Things change—and people aren’t always happy when that happens. But how you handle the unexpected, the unwelcome, and the surprises can have a huge impact on how those around you respond to them. If you freak out and panic, others will too. If you react with calm and grace, others will follow your lead.
As a leader, you may be tasked with introducing elements of change that not everyone wants. When your relationships are based on good communication and trust, you can mitigate the negatives (real and perceived) of such change by anticipating resistance, explaining the “why” around the changes, and inviting others to participate in developing them. When you lead with positivity, consistency, and empathy, you set the stage for a more positive reaction to change.
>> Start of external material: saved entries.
/-- `ecount` (21 R465): saturating. -/
def execEcount (tab exp n : Opnd) (s : State) : Out :=
  placeInstr s none (threeI32 s tab exp n) fun d t e n s =>
    let k := s.counterKey d t e
    (0, { s with winch := mset 0 s.winch k (BitVec.ofNat 32 (min (2 ^ 32 - 1) ((mget 0 s.winch k).toNat + n))) })

/-- `xrtlook` (21 R466). -/
def execXrtlook (tab exp hash : Opnd) (s : State) : Out :=
  placeInstr s (some .i64) (threeI32 s tab exp hash) fun d t e h s =>
    match s.table d t with
    | some x => (lookupIn x.bankCur x.cur e h, s.modTable d t fun x => { x with refCur := x.refCur + 1 })
    | none => (0, s)

/-- `xrtver.cur` (21 R467). -/
def execXrtverCur (tab : Opnd) (s : State) : Out :=
  placeInstr s (some .i64) (fun c l => (evalOp s c l .i32 tab).map fun t => (t.toNat, none, ())) fun d t _ _ s =>
    match s.table d t with
    | some x => (BitVec.ofNat 64 (x.cur + (x.prev.getD 0xFFFFFFFF) * 2 ^ 32), s)
    | none => (0, s)

/-- `xrtver.chk` (21 R467). -/
def execXrtverChk (tab exp hash dst : Opnd) (s : State) : Out :=
  placeInstr s (some .i64)
    (fun c l => match threeI32 s tab exp hash c l, evalOp s c l .i64 dst with
      | some (t, e, h), some d => some (t, e, h, d.extractLsb' 0 64)
      | _, _ => none)
    fun d t e (h, dst) s =>
      match s.table d t with
      | none => (0, s)
      | some x =>
        let v := dst.toNat / 2 ^ 32
        if v = x.cur then (dst, s)
        else
          let r := lookupIn x.bankCur x.cur e h
          let s := s.modTable d t fun x => { x with refCur := x.refCur + 1 }
          if x.prev = some v then (r, (release d t v s).2) else (r, s)

/-- `xrtver.done` (21 R467). -/
def execXrtverDone (tab dst : Opnd) (s : State) : Out :=
  placeInstr s (some .i64)
    (fun c l => match evalOp s c l .i32 tab, evalOp s c l .i64 dst with
      | some t, some d => some (t.toNat, none, d.toNat)
      | _, _ => none)
    fun d t _ dst s => let (r, s) := release d t (dst / 2 ^ 32 % 2 ^ 32) s; (BitVec.ofNat 64 r, s)

/-- The merge command of a lane from the table as it stands (21 R468). -/
def mergeReq (s : State) (d : Nat) (bf16 : Bool) (h : Word) (t e : Nat) (dst : DWord) (n : Nat) : CmdReq :=
  let bad : CmdReq := { h, kind := .merge, stg := [], slot := none, ranges := [], table := t, version := 0, slots := [], bad := true }
  match s.table d t with
  | none => bad
  | some x =>
    let v := dst.toNat / 2 ^ 32
    let bytes := n * (if bf16 then 2 else 4)
    let row := if v = x.cur then some (entryOf x.bankCur e) else if x.prev = some v then some (entryOf x.bankPrev e) else none
    match row with
    | none => bad
    | some row =>
      if n = 0 ∨ x.gslotb < bytes then bad
      else
        let slots := (presentIn row).map (·.2)
        { h, kind := .merge,
          stg := BitVec.ofNat 64 (n % 2 ^ 32 + bf16.toNat * 2 ^ 32) :: slots.map fun p => ptrPlus x.grad (p * x.gslotb),
          slot := none, ranges := slots.mapIdx fun i _ => (i + 1, bytes, i != 0), table := t, version := v, slots, bad := false }
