-- ==== Sys2Proof/Machine/Step.lean ====
section
/-! DEFINITION. The step of the machine, and the machine that is about to run a given instruction. -/
namespace Sys2Proof.Machine

/-- One step of the machine: next, fault or refusal. -/
def step (s : State) : Host.Outcome State Fault Refusal := stepOnce s

/-- The state whose very next step runs the instruction with bits w, the words above them being zeros (log entry 33). -/
def State.withFetchWord (s : State) (nbits w : Nat) : State :=
  fetchState ((List.range 8).map fun k => BitVec.ofNat 32 (w % 2 ^ nbits / 2 ^ (32 * k))) s

end Sys2Proof.Machine
end

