-- ==== Sys2Proof/Certificates/Slice0/Obligations.lean ====
section
/-! DEFINITION. The statements for the provers. -/
open Sys2Proof Sys2Proof.Machine

/-! ### Integer instructions (04 R110 to R120) -/

/-- 04 R110: the integer instructions compute the result shown, stored modulo 2^w, element by element on `v4i8`, and set no flag. -/
def Obligations.IntegerArithmetic : Prop :=
  ∀ (s : State) (c : Ctx) (ty : Ty) (a b : Opnd) (x y : Nat → Bits) (w : Nat), Runs s c → Operand s c ty a x → Operand s c ty b y →
    w = (elemsOf ty).2 →
    Gives s c (.add ty a b) ty (fun l => perElement ty (fun p q => p + q) (x l) (y l)) ∧
    Gives s c (.sub ty a b) ty (fun l => perElement ty (fun p q => p + (2 ^ w - q)) (x l) (y l)) ∧
    Gives s c (.mul ty a b) ty (fun l => perElement ty (fun p q => p * q) (x l) (y l)) ∧
    Gives s c (.smin ty a b) ty (fun l => perElement ty (fun p q => if signedAs w p ≤ signedAs w q then p else q) (x l) (y l)) ∧
    Gives s c (.smax ty a b) ty (fun l => perElement ty (fun p q => if signedAs w q ≤ signedAs w p then p else q) (x l) (y l)) ∧
    Gives s c (.umin ty a b) ty (fun l => perElement ty (fun p q => min p q) (x l) (y l)) ∧
    Gives s c (.umax ty a b) ty (fun l => perElement ty (fun p q => max p q) (x l) (y l)) ∧
    Gives s c (.and ty a b) ty (fun l => perElement ty (fun p q => p &&& q) (x l) (y l)) ∧
    Gives s c (.or ty a b) ty (fun l => perElement ty (fun p q => p ||| q) (x l) (y l)) ∧
    Gives s c (.xor ty a b) ty (fun l => perElement ty (fun p q => p ^^^ q) (x l) (y l)) ∧
    Gives s c (.neg ty a) ty (fun l => ofU ty.width (2 ^ ty.width - uRd ty.width (x l))) ∧
    Gives s c (.abs ty a) ty (fun l => ofU ty.width (sRd ty.width (x l)).natAbs) ∧
    Gives s c (.not ty a) ty (fun l => ofU ty.width (2 ^ ty.width - 1 - uRd ty.width (x l))) ∧
    (∀ e ∈ [(Instr.add ty a b, 0x040), (.sub ty a b, 0x041), (.smin ty a b, 0x04A), (.smax ty a b, 0x04B), (.umin ty a b, 0x04C),
        (.umax ty a b, 0x04D)], EncodedAs e.1 e.2 ty 0 [a, b] ∧ e.1.wellFormed = ((ty.isI || ty == .v4i8) && a.ok ty && b.ok ty)) ∧
    (EncodedAs (.mul ty a b) 0x042 ty 0 [a, b] ∧ (Instr.mul ty a b).wellFormed = (ty.isI && a.ok ty && b.ok ty)) ∧
    (∀ e ∈ [(Instr.and ty a b, 0x050), (.or ty a b, 0x051), (.xor ty a b, 0x052)],
      EncodedAs e.1 e.2 ty 0 [a, b] ∧ e.1.wellFormed = (ty.isIB && a.ok ty && b.ok ty)) ∧
    (∀ e ∈ [(Instr.neg ty a, 0x048), (.abs ty a, 0x049)], EncodedAs e.1 e.2 ty 0 [a] ∧ e.1.wellFormed = (ty.isI && a.ok ty)) ∧
    EncodedAs (.not ty a) 0x053 ty 0 [a] ∧ (Instr.not ty a).wellFormed = (ty.isIB && a.ok ty)

/-- 04 R113: division and remainder, with their values for a divisor of 0 and for the one quotient that does not fit; they set no flag.
04 R114: shifts and rotations read their count modulo w. -/
def Obligations.DivisionsAndShifts : Prop :=
  (∀ (s : State) (c : Ctx) (ty : Ty) (a b : Opnd) (x y : Nat → Bits) (w : Nat), Runs s c → Operand s c ty a x → Operand s c ty b y →
    w = ty.width →
    (ty.isI = true →
    Gives s c (.udiv ty a b) ty (fun l => if uRd w (y l) = 0 then ofU w (2 ^ w - 1) else ofU w (uRd w (x l) / uRd w (y l))) ∧
    Gives s c (.urem ty a b) ty (fun l =>
      if uRd w (y l) = 0 then ofU w (uRd w (x l)) else ofU w (uRd w (x l) - uRd w (y l) * (uRd w (x l) / uRd w (y l)))) ∧
    Gives s c (.sdiv ty a b) ty (fun l =>
      if uRd w (y l) = 0 then ofU w (2 ^ w - 1)
      else if sRd w (x l) = -2 ^ (w - 1) ∧ sRd w (y l) = -1 then ofU w (uRd w (x l))
      else ofI w ((sRd w (x l)).tdiv (sRd w (y l)))) ∧
    Gives s c (.srem ty a b) ty (fun l =>
      if uRd w (y l) = 0 then ofU w (uRd w (x l))
      else if sRd w (x l) = -2 ^ (w - 1) ∧ sRd w (y l) = -1 then 0
      else ofI w (sRd w (x l) - sRd w (y l) * (sRd w (x l)).tdiv (sRd w (y l))))) ∧
    ∀ e ∈ [(Instr.sdiv ty a b, 0x044), (.udiv ty a b, 0x045), (.srem ty a b, 0x046), (.urem ty a b, 0x047)],
      EncodedAs e.1 e.2 ty 0 [a, b] ∧ e.1.wellFormed = (ty.isI && a.ok ty && b.ok ty)) ∧
  (∀ (s : State) (c : Ctx) (ty : Ty) (a b : Opnd) (x y : Nat → Bits) (w : Nat), Runs s c → Operand s c ty a x →
    Operand s c ty b y → w = ty.width →
    (ty.isI = true →
    Gives s c (.shl ty a b) ty (fun l => ofU w (uRd w (x l) * 2 ^ (uRd w (y l) % w))) ∧
    Gives s c (.lshr ty a b) ty (fun l => ofU w (uRd w (x l) / 2 ^ (uRd w (y l) % w))) ∧
    Gives s c (.ashr ty a b) ty (fun l => ofI w (sRd w (x l) / 2 ^ (uRd w (y l) % w))) ∧
    Gives s c (.rotl ty a b) ty (fun l =>
      ofU w (uRd w (x l) * 2 ^ (uRd w (y l) % w) + uRd w (x l) / 2 ^ (w - uRd w (y l) % w))) ∧
    Gives s c (.rotr ty a b) ty (fun l =>
      ofU w (uRd w (x l) * 2 ^ ((w - uRd w (y l) % w) % w) + uRd w (x l) / 2 ^ (w - (w - uRd w (y l) % w) % w)))) ∧
    ∀ e ∈ [(Instr.shl ty a b, 0x054), (.lshr ty a b, 0x055), (.ashr ty a b, 0x056), (.rotl ty a b, 0x057), (.rotr ty a b, 0x058)],
      EncodedAs e.1 e.2 ty 0 [a, b] ∧ e.1.wellFormed = (ty.isI && a.ok ty && b.ok ty))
Pushes Themselves to Improve
Leadership and learning are indispensable to each other.
—John F. Kennedy
If you want to be successful in the long term, you should not stop when you achieve a short-term success. The most effective leaders never rest on their laurels but instead constantly work to develop and improve themselves. Not only does this enable leaders to be the best they can be, but it sets an example that can inspire and motivate the others around them to be the best they can be, too!
Acts with Integrity
A leader is one who knows the way, goes the way, and shows the way.
—John C. Maxwell
Before people will follow you, they must believe that you have credibility and integrity. You can increase your credibility by matching your actions to your words, admitting mistakes and assuming responsibility for them, keeping confidences, avoiding exaggeration, and acknowledging when you don’t know something.
To act with integrity, you must do what is right (even when difficult), ensure that quality standards are met in all aspects of your work, and conduct yourself in an ethical manner at all times
Final Thoughts to Lead from the Chair You’re In
Talent? Overrated. Leadership? Underrated.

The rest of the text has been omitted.